The Broholmer is a descendant of the Molosser type of dogs, which includes other large breeds such as the Mastiff and Rottweiler. The exact ancestry of the Broholmer is unknown, but it is thought to be a mix of several different breeds, including the Great Dane, English Mastiff, and French Mastiff. The first recorded mention of the Broholmer breed dates back to 1827, when Danish author Jens Bang wrote about them in his book “Danish Rural Life”.

The Broholmer was recognized as a distinct breed by the Danish Kennel Club in 1883. In those early days, there were two types of Broholmers: a light-colored variety and a dark-colored variety. Today, only the dark-colored variety is recognized by most kennel clubs. The light-colored variety eventually died out due to lack of interest from breeders.

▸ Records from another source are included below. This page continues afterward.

-- ==== Sys2Proof/Machine/Loader.lean ====
section
/-! DEFINITION. The loader (ch. 13): checking, placing and relocating program images. A load is one indivisible piece, and one
that fails leaves nothing behind. -/

namespace Sys2Proof.Machine

/-- A section table entry. -/
structure Sect where
  ty : Nat
  core : Nat
  region : Nat
  off : Nat
  len : Nat
  dest : Nat
deriving DecidableEq, Repr

/-- What a load works on: the task, its tenant, its maps, the image's bytes and sections. -/
structure Load where
  t : Nat
  tn : Nat
  fmtMap : Nat
  modMap : Nat
  segMap : Nat
  img : List Byte
  sects : List Sect

/-- A header field. -/
def Load.h (l : Load) (off n : Nat) : Nat := leAt l.img off n
def Load.coreSet (l : Load) : Nat := l.h 8 2
def Load.nprog (l : Load) : Nat := l.h 24 1
def Load.nscale (l : Load) : Nat := l.h 25 1
/-- Cores of the image's core set. -/
def Load.cores (l : Load) : List Nat := (List.range 12).filter fun c => l.coreSet.testBit c
/-- The bytes of a section. -/
def Load.bytes (l : Load) (x : Sect) : List Byte := slice x.off x.len l.img

/-- Placed in Tarn; placed in Mere. -/
def Sect.inTarn (x : Sect) : Bool := x.ty == 2 || x.ty == 3 || x.ty == 4
def Sect.inMere (x : Sect) : Bool := x.ty == 1 || x.ty == 5

/-- Cores that a Tarn section goes to. -/
def Load.targets (l : Load) (x : Sect) : List Nat := if x.core = 15 then l.cores else [x.core]

/-- Results of a load (table of loader registers). -/
inductive LoadError where
  | fail (result detail : Nat)

/-- A condition, or the failure with a result and a detail. -/
def ensure (b : Bool) (result detail : Nat) : Except LoadError Unit := if b then .ok () else .error (.fail result detail)

/-! ## Checks (R399, R401, R402) -/

/-- Section i of an image. -/
def sectAt (img : List Byte) (i : Nat) : Sect :=
  let a := 128 + 16 * i
  { ty := leAt img a 1, core := leAt img (a + 1) 1, region := leAt img (a + 2) 1, off := leAt img (a + 4) 4
    len := leAt img (a + 8) 4, dest := leAt img (a + 12) 4 }

/-- A section's own entry is well formed. -/
def sectOk (l : Load) (i : Nat) (x : Sect) : Bool :=
  decide (1 ≤ x.ty) && decide (x.ty ≤ 10) && l.h (128 + 16 * i + 3) 1 == 0
    && decide (128 + 16 * l.sects.length ≤ x.off) && decide (x.off + x.len ≤ l.img.length)
    && (if x.inTarn then x.core == 15 || l.cores.contains x.core else x.core == 15)
    && (if x.inMere then decide (x.region < 8) else true)
    && (if x.ty = 2 ∨ x.ty = 3 then x.len % 128 == 0 && x.dest % 2 == 0 else true)
    && (if x.ty = 10 then x.len == 64 else true)

/-- At most n sections pass a test. -/
def atMost (n : Nat) (p : Sect → Bool) (l : List Sect) : Bool := decide ((l.filter p).length ≤ n)

/-- Two placed sections meet on core c, or in Mere. -/
def sectsMeet (l : Load) (x y : Sect) : Bool :=
  x.len != 0 && y.len != 0 &&
  ((x.inTarn && y.inTarn && l.cores.any fun c =>
      (l.targets x).contains c && (l.targets y).contains c && meets (64 * x.dest) x.len (64 * y.dest) y.len)
   || (x.inMere && y.inMere && x.region == y.region && meets (256 * x.dest) x.len (256 * y.dest) y.len))

/-- No two sections of a list meet. -/
def noneMeet (l : Load) : List Sect → Bool
  | [] => true
  | x :: r => r.all (fun y => !(sectsMeet l x y)) && noneMeet l r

The decline of the Broholmer began after World War II. Many Danes could no longer afford to keep large working dogs like the Broholmer, and so they turned to smaller breeds instead. By 1970, there were only eight knownBroholmers left in Denmark. However, thanks to dedicated breeders who continued to keep the breed alive, there are now an estimated 300-400 Broholmers worldwide. In recent years, the breed has begun to regain some of its former popularity in Denmark and other countries.